I am curious how space habitats like O'Neill cylinders compare and contrast with a terraformed planet (e.g. Mars) in regards to animal welfare. I currently would guess that space habitats are better because they offer a more controlled environment due to greater surveillance as well human proximity, whereas an ecosystem on a planet would by and large be unmanaged wilderness, potentially multiplying how much wild animal suffering exists. However, space habitats could offer a lot more efficiency in creating total biomass, which could enable more total suffering (or more eudaimonia) than on planets.
I think this has potential to be a crucial consideration with regard to our space colonization strategy, if we can determine which method creates more wellbeing with some confidence, and we can tractably influence on the margin whether humanity chooses one or the other. e.g.

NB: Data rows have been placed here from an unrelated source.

-- ==== Sys2Proof/Tests/Slice0.lean ====
section
/-! SUPPORT. Tests of the model against the spec's own numbers (95_test_vectors.md and the worked
examples of the rules, named in each comment), well-formedness smoke tests, and for every obligation
with hypotheses a witness that meets them. -/

namespace Sys2Proof.Tests

open Sys2Proof Sys2Proof.Machine

set_option Elab.async false

/-! ### Helpers -/

/-- The `n` bytes the spec writes as one hexadecimal number. -/
def bytesOf (n v : Nat) : Bytes := (List.range n).map fun i => BitVec.ofNat 8 (v / 256 ^ (n - 1 - i))

/-- The state an outcome leaves. -/
def after : Host.Outcome State Fault Refusal → State
  | .next t => t
  | .fault _ => State.reset
  | .refused _ => State.reset

/-- The key of V-KS1. -/
def key1 : Vector Word 4 := #v[0x01234567, 0x89ABCDEF, 0xFEDCBA98, 0x76543210]

/-- The IV of section 2.5. -/
def iv1 : Vector Word 4 := #v[0x00010203, 0x04050607, 0x08090A0B, 0x0C0D0E0F]

/-- The schedule of V-KS1. -/
def rk1 : Vector Word 32 :=
  #v[0xF12186F9, 0x41662B61, 0x5A6AB19A, 0x7BA92077, 0x367360F4, 0x776A0C61, 0xB6BB89B3, 0x24763151,
    0xA520307C, 0xB7584DBD, 0xC30753ED, 0x7EE55B57, 0x6988608C, 0x30D895B7, 0x44BA14AF, 0x104495A1,
    0xD120B428, 0x73B55FA3, 0xCC874966, 0x92244439, 0xE89E641F, 0x98CA015A, 0xC7159060, 0x99E1FD2E,
    0xB79BD80C, 0x1D2115B0, 0x0E228AEB, 0xF1780C81, 0x428D3654, 0x62293496, 0x01CF72E5, 0x9124A012]

/-- A CORE with the schedule of V-KS1. -/
def keyed : State := { State.reset with key := key1, rk := rk1, iv := iv1, rkv := true }

/-- Descriptors set and an input placed at `SRC` (section 2.5). -/
def withInput (s : State) (src dst len : Nat) (v : Bytes) : State :=
  { s with
    src := BitVec.ofNat 32 src, dst := BitVec.ofNat 32 dst, len := BitVec.ofNat 32 len,
    buf := s.buf.setBytes src v }

/-- A CORE with one transaction pending. -/
def sending (s : State) (t : Transaction) : State := { s with pending := [.bus t] }

/-! ### Well-formedness refuses -/

theorem test_wf_misaligned_write : Transaction.wf Config.atReset (.wr 0x022 0) = false := by decide
theorem test_wf_misaligned_read : Transaction.wf Config.atReset (.rd 0x022) = false := by decide
theorem test_wf_reserved_read : Transaction.wf Config.atReset (.rd 0x01C) = false := by decide
theorem test_wf_reserved_write : Transaction.wf Config.atReset (.wr 0x05C 0) = false := by decide
theorem test_wf_beyond_register_file : Transaction.wf Config.atReset (.rd 0x100) = false := by decide
theorem test_wf_write_status : Transaction.wf Config.atReset (.wr 0x004 0) = false := by decide
theorem test_wf_write_outlen : Transaction.wf Config.atReset (.wr 0x018 0) = false := by decide
theorem test_wf_write_round_key : Transaction.wf Config.atReset (.wr 0x080 0) = false := by decide
theorem test_wf_put_outside : Transaction.wf Config.atReset (.put 0xFFF [0, 0]) = false := by decide
theorem test_wf_get_outside : Transaction.wf Config.atReset (.get 0xFFF 2) = false := by decide
theorem test_wf_program_refused :
    programWf Config.atReset [.reset, .bus (.rd 0x004), .bus (.wr 0x004 0)] = false := by decide
theorem test_wf_parameter_zero : Config.wf { bufBytes := 0 } = false := by decide
theorem test_wf_parameter_too_large : Config.wf { bufBytes := 2 ^ 32 } = false := by decide
/-- The largest accesses that are still inside. -/
theorem test_wf_inside : programWf Config.atReset
    [.bus (.put 0xFFE [0, 0]), .bus (.get 0x1000 0), .bus (.rd 0x0FC), .powerUp] = true := by decide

SpaceX wants to colonize Mars whereas BlueOrigin wants to build O'Neill cylinders, so answering this question may imply supporting one company over the other.

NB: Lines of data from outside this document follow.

-- ==== Sys2Proof/Machine/RotateBit.lean ====
section
/-! DEFINITION. The meanings of 46_rotate_shift_bit.md: the accumulator rotates, and the whole extended table
(R244): eight rotates and shifts, BIT, RES and SET, each on the eight operands of R85. Cycle counts include the
prefix byte. -/

namespace Sys2Proof.Machine

/-- `RLCA` (R240). -/
def execRlca (s : State) : Host.Outcome State Fault Refusal :=
  .next ((s.onA (rotA .rlc)).cycles 4)

/-- `RRCA` (R241). -/
def execRrca (s : State) : Host.Outcome State Fault Refusal :=
  .next ((s.onA (rotA .rrc)).cycles 4)

/-- `RLA` (R242). -/
def execRla (s : State) : Host.Outcome State Fault Refusal :=
  .next ((s.onA (rotA .rl)).cycles 4)

/-- `RRA` (R243). -/
def execRra (s : State) : Host.Outcome State Fault Refusal :=
  .next ((s.onA (rotA .rr)).cycles 4)

/-- `RLC B` (R245). -/
def execRlcB (s : State) : Host.Outcome State Fault Refusal :=
  .next ((s.modify8 (.reg .b) (rot8 .rlc)).cycles 8)

/-- `RLC C` (R245). -/
def execRlcC (s : State) : Host.Outcome State Fault Refusal :=
  .next ((s.modify8 (.reg .c) (rot8 .rlc)).cycles 8)

/-- `RLC D` (R245). -/
def execRlcD (s : State) : Host.Outcome State Fault Refusal :=
  .next ((s.modify8 (.reg .d) (rot8 .rlc)).cycles 8)

/-- `RLC E` (R245). -/
def execRlcE (s : State) : Host.Outcome State Fault Refusal :=
  .next ((s.modify8 (.reg .e) (rot8 .rlc)).cycles 8)

/-- `RLC H` (R245). -/
def execRlcH (s : State) : Host.Outcome State Fault Refusal :=
  .next ((s.modify8 (.reg .h) (rot8 .rlc)).cycles 8)

/-- `RLC L` (R245). -/
def execRlcL (s : State) : Host.Outcome State Fault Refusal :=
  .next ((s.modify8 (.reg .l) (rot8 .rlc)).cycles 8)

/-- `RLC (HL)` (R246). -/
def execRlcAtHl (s : State) : Host.Outcome State Fault Refusal :=
  .next ((s.modify8 .atHl (rot8 .rlc)).cycles 16)

/-- `RLC A` (R245). -/
def execRlcA (s : State) : Host.Outcome State Fault Refusal :=
  .next ((s.modify8 (.reg .a) (rot8 .rlc)).cycles 8)

/-- `RRC B` (R247). -/
def execRrcB (s : State) : Host.Outcome State Fault Refusal :=
  .next ((s.modify8 (.reg .b) (rot8 .rrc)).cycles 8)

/-- `RRC C` (R247). -/
def execRrcC (s : State) : Host.Outcome State Fault Refusal :=
  .next ((s.modify8 (.reg .c) (rot8 .rrc)).cycles 8)

/-- `RRC D` (R247). -/
def execRrcD (s : State) : Host.Outcome State Fault Refusal :=
  .next ((s.modify8 (.reg .d) (rot8 .rrc)).cycles 8)

/-- `RRC E` (R247). -/
def execRrcE (s : State) : Host.Outcome State Fault Refusal :=
  .next ((s.modify8 (.reg .e) (rot8 .rrc)).cycles 8)

/-- `RRC H` (R247). -/
def execRrcH (s : State) : Host.Outcome State Fault Refusal :=
  .next ((s.modify8 (.reg .h) (rot8 .rrc)).cycles 8)

/-- `RRC L` (R247). -/
def execRrcL (s : State) : Host.Outcome State Fault Refusal :=
  .next ((s.modify8 (.reg .l) (rot8 .rrc)).cycles 8)

/-- `RRC (HL)` (R248). -/
def execRrcAtHl (s : State) : Host.Outcome State Fault Refusal :=
  .next ((s.modify8 .atHl (rot8 .rrc)).cycles 16)

/-- `RRC A` (R247). -/
def execRrcA (s : State) : Host.Outcome State Fault Refusal :=
  .next ((s.modify8 (.reg .a) (rot8 .rrc)).cycles 8)

/-- `RL B` (R249). -/
def execRlB (s : State) : Host.Outcome State Fault Refusal :=
  .next ((s.modify8 (.reg .b) (rot8 .rl)).cycles 8)

/-- `RL C` (R249). -/
def execRlC (s : State) : Host.Outcome State Fault Refusal :=
  .next ((s.modify8 (.reg .c) (rot8 .rl)).cycles 8)

/-- `RL D` (R249). -/
def execRlD (s : State) : Host.Outcome State Fault Refusal :=
  .next ((s.modify8 (.reg .d) (rot8 .rl)).cycles 8)

/-- `RL E` (R249). -/
def execRlE (s : State) : Host.Outcome State Fault Refusal :=
  .next ((s.modify8 (.reg .e) (rot8 .rl)).cycles 8)

/-- `RL H` (R249). -/
def execRlH (s : State) : Host.Outcome State Fault Refusal :=
  .next ((s.modify8 (.reg .h) (rot8 .rl)).cycles 8)

/-- `RL L` (R249). -/
def execRlL (s : State) : Host.Outcome State Fault Refusal :=
  .next ((s.modify8 (.reg .l) (rot8 .rl)).cycles 8)

/-- `RL (HL)` (R250). -/
def execRlAtHl (s : State) : Host.Outcome State Fault Refusal :=
  .next ((s.modify8 .atHl (rot8 .rl)).cycles 16)

/-- `RL A` (R249). -/
def execRlA (s : State) : Host.Outcome State Fault Refusal :=
  .next ((s.modify8 (.reg .a) (rot8 .rl)).cycles 8)

/-- `RR B` (R251). -/
def execRrB (s : State) : Host.Outcome State Fault Refusal :=
  .next ((s.modify8 (.reg .b) (rot8 .rr)).cycles 8)

/-- `RR C` (R251). -/
def execRrC (s : State) : Host.Outcome State Fault Refusal :=
  .next ((s.modify8 (.reg .c) (rot8 .rr)).cycles 8)

/-- `RR D` (R251). -/
def execRrD (s : State) : Host.Outcome State Fault Refusal :=
  .next ((s.modify8 (.reg .d) (rot8 .rr)).cycles 8)

/-- `RR E` (R251). -/
def execRrE (s : State) : Host.Outcome State Fault Refusal :=
  .next ((s.modify8 (.reg .e) (rot8 .rr)).cycles 8)

/-- `RR H` (R251). -/
def execRrH (s : State) : Host.Outcome State Fault Refusal :=
  .next ((s.modify8 (.reg .h) (rot8 .rr)).cycles 8)

/-- `RR L` (R251). -/
def execRrL (s : State) : Host.Outcome State Fault Refusal :=
  .next ((s.modify8 (.reg .l) (rot8 .rr)).cycles 8)

/-- `RR (HL)` (R252). -/
def execRrAtHl (s : State) : Host.Outcome State Fault Refusal :=
  .next ((s.modify8 .atHl (rot8 .rr)).cycles 16)

/-- `RR A` (R251). -/
def execRrA (s : State) : Host.Outcome State Fault Refusal :=
  .next ((s.modify8 (.reg .a) (rot8 .rr)).cycles 8)

/-- `SLA B` (R253). -/
def execSlaB (s : State) : Host.Outcome State Fault Refusal :=
  .next ((s.modify8 (.reg .b) (rot8 .sla)).cycles 8)

/-- `SLA C` (R253). -/
def execSlaC (s : State) : Host.Outcome State Fault Refusal :=
  .next ((s.modify8 (.reg .c) (rot8 .sla)).cycles 8)

/-- `SLA D` (R253). -/
def execSlaD (s : State) : Host.Outcome State Fault Refusal :=
  .next ((s.modify8 (.reg .d) (rot8 .sla)).cycles 8)

/-- `SLA E` (R253). -/
def execSlaE (s : State) : Host.Outcome State Fault Refusal :=
  .next ((s.modify8 (.reg .e) (rot8 .sla)).cycles 8)

/-- `SLA H` (R253). -/
def execSlaH (s : State) : Host.Outcome State Fault Refusal :=
  .next ((s.modify8 (.reg .h) (rot8 .sla)).cycles 8)

/-- `SLA L` (R253). -/
def execSlaL (s : State) : Host.Outcome State Fault Refusal :=
  .next ((s.modify8 (.reg .l) (rot8 .sla)).cycles 8)

/-- `SLA (HL)` (R254). -/
def execSlaAtHl (s : State) : Host.Outcome State Fault Refusal :=
  .next ((s.modify8 .atHl (rot8 .sla)).cycles 16)

/-- `SLA A` (R253). -/
def execSlaA (s : State) : Host.Outcome State Fault Refusal :=
  .next ((s.modify8 (.reg .a) (rot8 .sla)).cycles 8)

/-- `SRA B` (R255). -/
def execSraB (s : State) : Host.Outcome State Fault Refusal :=
  .next ((s.modify8 (.reg .b) (rot8 .sra)).cycles 8)

/-- `SRA C` (R255). -/
def execSraC (s : State) : Host.Outcome State Fault Refusal :=
  .next ((s.modify8 (.reg .c) (rot8 .sra)).cycles 8)

/-- `SRA D` (R255). -/
def execSraD (s : State) : Host.Outcome State Fault Refusal :=
  .next ((s.modify8 (.reg .d) (rot8 .sra)).cycles 8)

/-- `SRA E` (R255). -/
def execSraE (s : State) : Host.Outcome State Fault Refusal :=
  .next ((s.modify8 (.reg .e) (rot8 .sra)).cycles 8)

/-- `SRA H` (R255). -/
def execSraH (s : State) : Host.Outcome State Fault Refusal :=
  .next ((s.modify8 (.reg .h) (rot8 .sra)).cycles 8)

/-- `SRA L` (R255). -/
def execSraL (s : State) : Host.Outcome State Fault Refusal :=
  .next ((s.modify8 (.reg .l) (rot8 .sra)).cycles 8)

/-- `SRA (HL)` (R256). -/
def execSraAtHl (s : State) : Host.Outcome State Fault Refusal :=
  .next ((s.modify8 .atHl (rot8 .sra)).cycles 16)

/-- `SRA A` (R255). -/
def execSraA (s : State) : Host.Outcome State Fault Refusal :=
  .next ((s.modify8 (.reg .a) (rot8 .sra)).cycles 8)

/-- `SWAP B` (R257). -/
def execSwapB (s : State) : Host.Outcome State Fault Refusal :=
  .next ((s.modify8 (.reg .b) (rot8 .swap)).cycles 8)

/-- `SWAP C` (R257). -/
def execSwapC (s : State) : Host.Outcome State Fault Refusal :=
  .next ((s.modify8 (.reg .c) (rot8 .swap)).cycles 8)

/-- `SWAP D` (R257). -/
def execSwapD (s : State) : Host.Outcome State Fault Refusal :=
  .next ((s.modify8 (.reg .d) (rot8 .swap)).cycles 8)

/-- `SWAP E` (R257). -/
def execSwapE (s : State) : Host.Outcome State Fault Refusal :=
  .next ((s.modify8 (.reg .e) (rot8 .swap)).cycles 8)

/-- `SWAP H` (R257). -/
def execSwapH (s : State) : Host.Outcome State Fault Refusal :=
  .next ((s.modify8 (.reg .h) (rot8 .swap)).cycles 8)

/-- `SWAP L` (R257). -/
def execSwapL (s : State) : Host.Outcome State Fault Refusal :=
  .next ((s.modify8 (.reg .l) (rot8 .swap)).cycles 8)

/-- `SWAP (HL)` (R258). -/
def execSwapAtHl (s : State) : Host.Outcome State Fault Refusal :=
  .next ((s.modify8 .atHl (rot8 .swap)).cycles 16)

/-- `SWAP A` (R257). -/
def execSwapA (s : State) : Host.Outcome State Fault Refusal :=
  .next ((s.modify8 (.reg .a) (rot8 .swap)).cycles 8)

/-- `SRL B` (R259). -/
def execSrlB (s : State) : Host.Outcome State Fault Refusal :=
  .next ((s.modify8 (.reg .b) (rot8 .srl)).cycles 8)

/-- `SRL C` (R259). -/
def execSrlC (s : State) : Host.Outcome State Fault Refusal :=
  .next ((s.modify8 (.reg .c) (rot8 .srl)).cycles 8)

/-- `SRL D` (R259). -/
def execSrlD (s : State) : Host.Outcome State Fault Refusal :=
  .next ((s.modify8 (.reg .d) (rot8 .srl)).cycles 8)

/-- `SRL E` (R259). -/
def execSrlE (s : State) : Host.Outcome State Fault Refusal :=
  .next ((s.modify8 (.reg .e) (rot8 .srl)).cycles 8)

/-- `SRL H` (R259). -/
def execSrlH (s : State) : Host.Outcome State Fault Refusal :=
  .next ((s.modify8 (.reg .h) (rot8 .srl)).cycles 8)

/-- `SRL L` (R259). -/
def execSrlL (s : State) : Host.Outcome State Fault Refusal :=
  .next ((s.modify8 (.reg .l) (rot8 .srl)).cycles 8)

/-- `SRL (HL)` (R260). -/
def execSrlAtHl (s : State) : Host.Outcome State Fault Refusal :=
  .next ((s.modify8 .atHl (rot8 .srl)).cycles 16)

/-- `SRL A` (R259). -/
def execSrlA (s : State) : Host.Outcome State Fault Refusal :=
  .next ((s.modify8 (.reg .a) (rot8 .srl)).cycles 8)

/-- `BIT 0,B` (R261). -/
def execBit0B (s : State) : Host.Outcome State Fault Refusal :=
  .next ((s.bitTest 0 (.reg .b)).cycles 8)

/-- `BIT 0,C` (R261). -/
def execBit0C (s : State) : Host.Outcome State Fault Refusal :=
  .next ((s.bitTest 0 (.reg .c)).cycles 8)

/-- `BIT 0,D` (R261). -/
def execBit0D (s : State) : Host.Outcome State Fault Refusal :=
  .next ((s.bitTest 0 (.reg .d)).cycles 8)

/-- `BIT 0,E` (R261). -/
def execBit0E (s : State) : Host.Outcome State Fault Refusal :=
  .next ((s.bitTest 0 (.reg .e)).cycles 8)

/-- `BIT 0,H` (R261). -/
def execBit0H (s : State) : Host.Outcome State Fault Refusal :=
  .next ((s.bitTest 0 (.reg .h)).cycles 8)

/-- `BIT 0,L` (R261). -/
def execBit0L (s : State) : Host.Outcome State Fault Refusal :=
  .next ((s.bitTest 0 (.reg .l)).cycles 8)

/-- `BIT 0,(HL)` (R262). -/
def execBit0AtHl (s : State) : Host.Outcome State Fault Refusal :=
  .next ((s.bitTest 0 .atHl).cycles 12)

/-- `BIT 0,A` (R261). -/
def execBit0A (s : State) : Host.Outcome State Fault Refusal :=
  .next ((s.bitTest 0 (.reg .a)).cycles 8)

/-- `BIT 1,B` (R261). -/
def execBit1B (s : State) : Host.Outcome State Fault Refusal :=
  .next ((s.bitTest 1 (.reg .b)).cycles 8)

/-- `BIT 1,C` (R261). -/
def execBit1C (s : State) : Host.Outcome State Fault Refusal :=
  .next ((s.bitTest 1 (.reg .c)).cycles 8)

/-- `BIT 1,D` (R261). -/
def execBit1D (s : State) : Host.Outcome State Fault Refusal :=
  .next ((s.bitTest 1 (.reg .d)).cycles 8)

/-- `BIT 1,E` (R261). -/
def execBit1E (s : State) : Host.Outcome State Fault Refusal :=
  .next ((s.bitTest 1 (.reg .e)).cycles 8)

/-- `BIT 1,H` (R261). -/
def execBit1H (s : State) : Host.Outcome State Fault Refusal :=
  .next ((s.bitTest 1 (.reg .h)).cycles 8)

/-- `BIT 1,L` (R261). -/
def execBit1L (s : State) : Host.Outcome State Fault Refusal :=
  .next ((s.bitTest 1 (.reg .l)).cycles 8)

/-- `BIT 1,(HL)` (R262). -/
def execBit1AtHl (s : State) : Host.Outcome State Fault Refusal :=
  .next ((s.bitTest 1 .atHl).cycles 12)

/-- `BIT 1,A` (R261). -/
def execBit1A (s : State) : Host.Outcome State Fault Refusal :=
  .next ((s.bitTest 1 (.reg .a)).cycles 8)

/-- `BIT 2,B` (R261). -/
def execBit2B (s : State) : Host.Outcome State Fault Refusal :=
  .next ((s.bitTest 2 (.reg .b)).cycles 8)

/-- `BIT 2,C` (R261). -/
def execBit2C (s : State) : Host.Outcome State Fault Refusal :=
  .next ((s.bitTest 2 (.reg .c)).cycles 8)

/-- `BIT 2,D` (R261). -/
def execBit2D (s : State) : Host.Outcome State Fault Refusal :=
  .next ((s.bitTest 2 (.reg .d)).cycles 8)

/-- `BIT 2,E` (R261). -/
def execBit2E (s : State) : Host.Outcome State Fault Refusal :=
  .next ((s.bitTest 2 (.reg .e)).cycles 8)

/-- `BIT 2,H` (R261). -/
def execBit2H (s : State) : Host.Outcome State Fault Refusal :=
  .next ((s.bitTest 2 (.reg .h)).cycles 8)

/-- `BIT 2,L` (R261). -/
def execBit2L (s : State) : Host.Outcome State Fault Refusal :=
  .next ((s.bitTest 2 (.reg .l)).cycles 8)

/-- `BIT 2,(HL)` (R262). -/
def execBit2AtHl (s : State) : Host.Outcome State Fault Refusal :=
  .next ((s.bitTest 2 .atHl).cycles 12)

/-- `BIT 2,A` (R261). -/
def execBit2A (s : State) : Host.Outcome State Fault Refusal :=
  .next ((s.bitTest 2 (.reg .a)).cycles 8)

/-- `BIT 3,B` (R261). -/
def execBit3B (s : State) : Host.Outcome State Fault Refusal :=
  .next ((s.bitTest 3 (.reg .b)).cycles 8)

/-- `BIT 3,C` (R261). -/
def execBit3C (s : State) : Host.Outcome State Fault Refusal :=
  .next ((s.bitTest 3 (.reg .c)).cycles 8)

/-- `BIT 3,D` (R261). -/
def execBit3D (s : State) : Host.Outcome State Fault Refusal :=
  .next ((s.bitTest 3 (.reg .d)).cycles 8)

/-- `BIT 3,E` (R261). -/
def execBit3E (s : State) : Host.Outcome State Fault Refusal :=
  .next ((s.bitTest 3 (.reg .e)).cycles 8)

/-- `BIT 3,H` (R261). -/
def execBit3H (s : State) : Host.Outcome State Fault Refusal :=
  .next ((s.bitTest 3 (.reg .h)).cycles 8)

/-- `BIT 3,L` (R261). -/
def execBit3L (s : State) : Host.Outcome State Fault Refusal :=
  .next ((s.bitTest 3 (.reg .l)).cycles 8)

/-- `BIT 3,(HL)` (R262). -/
def execBit3AtHl (s : State) : Host.Outcome State Fault Refusal :=
  .next ((s.bitTest 3 .atHl).cycles 12)

/-- `BIT 3,A` (R261). -/
def execBit3A (s : State) : Host.Outcome State Fault Refusal :=
  .next ((s.bitTest 3 (.reg .a)).cycles 8)

/-- `BIT 4,B` (R261). -/
def execBit4B (s : State) : Host.Outcome State Fault Refusal :=
  .next ((s.bitTest 4 (.reg .b)).cycles 8)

My Answer Guidelines: In an ideal answer I would like to see a detailed quantitative Fermi guesstimate of how planets vs habitats could compare on welfare, followed by any qualitative considerations that would affect the comparison. A low-quality answer to me would only just be one that doesn't try to put a number range to its level of uncertainty. But please don't hesitate to write a bad Answer and then adjust it later; many people write things as comments when they should be answers, out of unnecessary modesty. We don't know the right answer yet, so take this in whatever direction you'd like. Don't just defer to whoever gave a prestigious answer, I want to see your thinking no matter how sloppy; it's a public good! Do not factor in human welfare or artificial sentience welfare, which will complicate things. My guess is that artificial sentience may dominate, but due to wild uncertainty that is its own area of investigation.